Поль прямо-таки ел меня глазами. И я заверял его, что все к лучшему в этом лучшем из миров. Я смотрел на Соню. Она напоминала произведение современного искусства — нечто столь прекрасное в самой своей идее, что уже не может оказывать никакого эмоционального воздействия. Мне нравилась ее элегантность, нравилось, как она делала вид, что не в курсе приключившейся со мной истории. Мы с ней сидели рядом, и мои друзья в разговоре без конца сворачивали на меня, чтобы я мог с блеском себя проявить. Иногда их маневры напоминали бред сумасшедшего. Соня упомянула фильм Орсона Уэллса, и Поль с жаром, какого я раньше за ним не замечал, тут же подхватил:

— С ума сойти! Орсон Уэллс был женат на Рите Хейворт, а она была рыжая. У нее даже прозвище было — Рыжая. А Фриц работает в «Ларуссе»! А слово «Ларусс» означает «рыжая»! Ну не фантастика?

Вот на таком уровне они и выступали. Грубая работа, что и говорить. Местами до того грубая, что нам с Соней делалось неловко. Но, как ни странно, это и придало вечеринке своеобразное очарование. Во всяком случае, обоюдное смущение нас как-то объединило. Мы беспрестанно обменивались улыбками, и я вдруг поверил, что все еще возможно.
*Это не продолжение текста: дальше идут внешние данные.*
-- ==== Sys2Proof/Machine/Charset.lean ====
section
/-! DEFINITION. The character tables that R177 names and does not print: Shift_JIS (JIS X 0208) and GB18030 (log 14). -/

namespace Sys2Proof.Machine
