-- ==== Sys2Proof/Syntax.lean ====
section
/-! DEFINITION. The syntax of every row of spec/opcode_table.json: one constructor of `Instr` a row. -/

namespace Sys2Proof

/-- The fields every stream command carries beside its operands (R181). -/
structure CmdHdr where
  sets : BitVec 5
  waitm : BitVec 16
  deriving DecidableEq, Repr

/-- Operands of the command word (R189). -/
structure CopyOps where
  far : BitVec 57
  len : BitVec 16
  near : BitVec 3
  noff : BitVec 20
  deriving DecidableEq, Repr

/-- Operands of the command word (R191). -/
structure Copy2dOps where
  dst : BitVec 57
  dsp : BitVec 3
  rows : BitVec 16
  dstride : BitVec 20
  src : BitVec 57
  ssp : BitVec 3
  rlen : BitVec 20
  sstride : BitVec 20
  deriving DecidableEq, Repr

/-- Operands of the command word (R189). -/
structure CopycOps where
  far : BitVec 57
  len : BitVec 16
  near : BitVec 3
  noff : BitVec 20
  cwa : BitVec 57
  cwv : BitVec 64
  deriving DecidableEq, Repr

/-- Operands of the command word (R196, of GATHER and SCATTER alike). -/
structure GatherOps where
  base : BitVec 57
  esz : BitVec 3
  iw : BitVec 1
  count : BitVec 16
  isp : BitVec 3
  idx : BitVec 57
  dsp : BitVec 3
  data : BitVec 57
  deriving DecidableEq, Repr

/-- Operands of the command word (R192). -/
structure DeckOps where
  src : BitVec 57
  doff : BitVec 16
  len : BitVec 16
  ssp : BitVec 3
  deriving DecidableEq, Repr

/-- Operands of the command word (R193). -/
structure BloadOps where
  doff : BitVec 16
  sc : BitVec 1
  deriving DecidableEq, Repr

/-- Operands of the command word (R194). -/
structure MxtOps where
  abase : BitVec 15
  mm1 : BitVec 6
  km1 : BitVec 8
  ascl : BitVec 23
  mode : BitVec 2
  aprec : BitVec 2
  bprec : BitVec 2
  afin : BitVec 1
  bfin : BitVec 1
  fresh : BitVec 1
  swap0 : BitVec 1
  bnext : BitVec 16
  ach : BitVec 1
  ahdr : BitVec 25
  aspc : BitVec 1
  deriving DecidableEq, Repr

/-- Operands of the command word (R195). -/
structure MxdrainOps where
  dst : BitVec 15
  mm1 : BitVec 6
  ofmt : BitVec 3
  prec : BitVec 2
  usgn : BitVec 1
  fin : BitVec 1
  deriving DecidableEq, Repr

/-- Operands of the command word (R198). -/
structure CollOps where
  kind : BitVec 2
  dt : BitVec 2
  scope : BitVec 3
  midx : BitVec 11
  nmem : BitVec 11
  group : BitVec 16
  len : BitVec 16
  src : BitVec 15
  dst : BitVec 15
  deriving DecidableEq, Repr

/-- Operands of the command word (R200). -/
structure IntakeOps where
  srca : BitVec 57
  slen : BitVec 30
  tenc : BitVec 2
  cset : BitVec 3
  cont : BitVec 2
  tag : BitVec 32
  prof : BitVec 20
  deriving DecidableEq, Repr

/-- Operands of the command word (R202). -/
structure WindowOps where
  wbase : BitVec 57
  tile : BitVec 4
  slot : BitVec 10
  gm1 : BitVec 8
  dims : BitVec 2
  dir : BitVec 1
  n0m1 : BitVec 12
  str0 : BitVec 20
  n1m1 : BitVec 12
  str1 : BitVec 20
  n2m1 : BitVec 12
  str2 : BitVec 20
  stream : BitVec 16
  deriving DecidableEq, Repr

/-- Operands of the command word (R203; `long` is the LONG bit of R181). -/
structure NoteOps where
  naddr : BitVec 57
  nsp : BitVec 3
  nval : BitVec 32
  long : BitVec 1
  nval64 : BitVec 64
  deriving DecidableEq, Repr

/-- Operands of the command word (R204). -/
structure QfenceOps where
  qmask : BitVec 6
  deriving DecidableEq, Repr

/-- Body of the ring packet (R281). -/
structure LaunchOps where
  block : BitVec 64
  count : BitVec 21
  deriving DecidableEq, Repr

/-- Body of the ring packet (R282). -/
structure PipeOps where
  block : BitVec 64
  deriving DecidableEq, Repr

/-- Body of the ring packet (R282). -/
structure CmdOps where
  core : BitVec 5
  queue : BitVec 3
  lo : BitVec 128
  hi : BitVec 128
  deriving DecidableEq, Repr

/-- Body of the ring packet (R283). -/
structure SignalOps where
  addr : BitVec 64
  value : BitVec 64
  op : BitVec 2
  deriving DecidableEq, Repr

/-- Body of the ring packet (R283). -/
structure WaitOps where
  addr : BitVec 64
  value : BitVec 64
  op : BitVec 2
  tmo : BitVec 32
  deriving DecidableEq, Repr

/-- Body of the ring packet (R306). -/
structure ReceiptOps where
  block : BitVec 64
  codea : BitVec 64
  arga : BitVec 64
  argl : BitVec 32
  resl : BitVec 32
  resa : BitVec 64
  rdst : BitVec 64
  bdst : BitVec 64
  deriving DecidableEq, Repr

/-- Body of the ring packet (R284). -/
structure PolicyLoadOps where
  img : BitVec 64
  lenm1 : BitVec 8
  deriving DecidableEq, Repr

/-- Body of the ring packet (R298). -/
structure PartCoresOps where
  p : BitVec 4
  mask : BitVec 32
  deriving DecidableEq, Repr

/-- Body of the ring packet (R298). -/
structure PartPoolOps where
  p : BitVec 4
  plevel : BitVec 32
  pcap : BitVec 32
  prate : BitVec 20
  deriving DecidableEq, Repr

/-- Body of the ring packet (R298). -/
structure PartCacheOps where
  p : BitVec 4
  dies : BitVec 4
  sbase : BitVec 10
  scount : BitVec 11
  tquota : BitVec 15
  lquota : BitVec 21
  bw : BitVec 8
  deriving DecidableEq, Repr

/-- Body of the ring packet (R298). -/
structure PartQueueOps where
  p : BitVec 4
  c : BitVec 5
  qsel : BitVec 3
  prio : BitVec 3
  urgent : BitVec 1
  segment : BitVec 64
  deriving DecidableEq, Repr

/-- Body of the ring packet (R298). -/
structure PartLimitsOps where
  p : BitVec 4
  drain : BitVec 32
  fault : BitVec 64
  dint : BitVec 32
  slice : BitVec 32
  deriving DecidableEq, Repr

/-- Body of the ring packet (R298). -/
structure PartVfOps where
  vf : BitVec 7
  qslots : BitVec 16
  dcnt : BitVec 16
  deriving DecidableEq, Repr

/-- Body of the ring packet (R298). -/
structure PartDropOps where
  p : BitVec 4
  deriving DecidableEq, Repr

/-- Body of the ring packet (R300). -/
structure PartCtxOps where
  p : BitVec 4
  c : BitVec 5
  priv : BitVec 1
  vf : BitVec 7
  en : BitVec 1
  nest : BitVec 1
  padlo : BitVec 7
  padn : BitVec 8
  dielo : BitVec 6
  dien : BitVec 7
  root1 : BitVec 64
  root2 : BitVec 64
  cring : BitVec 64
  dring : BitVec 64
  sring : BitVec 64
  farea : BitVec 64
  deriving DecidableEq, Repr

/-- Where an error of the scheduler's memories lies (R305), or one that another memory corrected (R328). -/
inductive EccSite where
  | correctable (die : Nat)
  | corrected (die cx : Nat)
  | runningImage (part : Nat)
  | stagedImage (part : Nat)
  | queueEntry (cx qsel : Nat)
  deriving DecidableEq, Repr

/-- The numeric sensors PLDM offers (R342). -/
inductive Sensor where
  | feedPower (feed : Nat)
  | dieTemperature (die : Nat)
  | minimumVoltage (die : Nat)
  | repairSummary (core : Nat)
  deriving DecidableEq, Repr

/-- What a pod link carries (R346), in the virtual channel of its partition: an arrival of a member at a barrier, the release of the group; a member's
contribution to the n-th instance of a collective with the fields of its command (R198), the end of one in a fault (R199); the master's timebase;
the write a stub forwards, by the exported context, the address and the bytes (R331). -/
inductive PodPayload where
  | barrierArrival (group member : Nat)
  | barrierRelease (group : Nat)
  | collective (inst group kind dt nmem len midx off : Nat) (data : List (BitVec 8))
  | collectiveFault (inst group nmem : Nat)
  | time (master : BitVec 64)
  | stubWrite (origin va : Nat) (data : List (BitVec 8))
  deriving DecidableEq, Repr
Ушли мы вместе. Наши хозяева внутренне ликовали, довольные, что так удачно провернули дельце. Хороший получился вечер. Он как будто обещал что-то новое. Я не особенно ломал себе голову. Проводил Соню до дома, и мы остановились у подъезда. Типичная для первого свидания ситуация. Мы понравились друг другу, в этом не было никаких сомнений. А что дальше? Подняться к ней? Выпить еще бутылку вина? Меня раздирали противоречивые мысли, и я понимал, что сам не способен сделать выбор. Неопределенность меня бесила, но я совсем забыл, как действует механизм первой встречи, как будто внутри у меня что-то заржавело. Мы простояли довольно долго, и в конце концов я уже не мог к ней не подняться, не рискуя выглядеть последним дураком. Нерешительность с какого-то момента становится синонимом согласия. Так мы оказались у нее в гостиной, где слушали музыку, кажется Шуберта — или это были «Битлз»? Века у меня в ушах наслоились друг на друга. Мы прилично выпили, и, по-моему, она не без удовольствия вырвалась из оков своей привычной робости. Все было очень просто. Мы поцеловались, даже не узнав, сколько каждому из нас лет.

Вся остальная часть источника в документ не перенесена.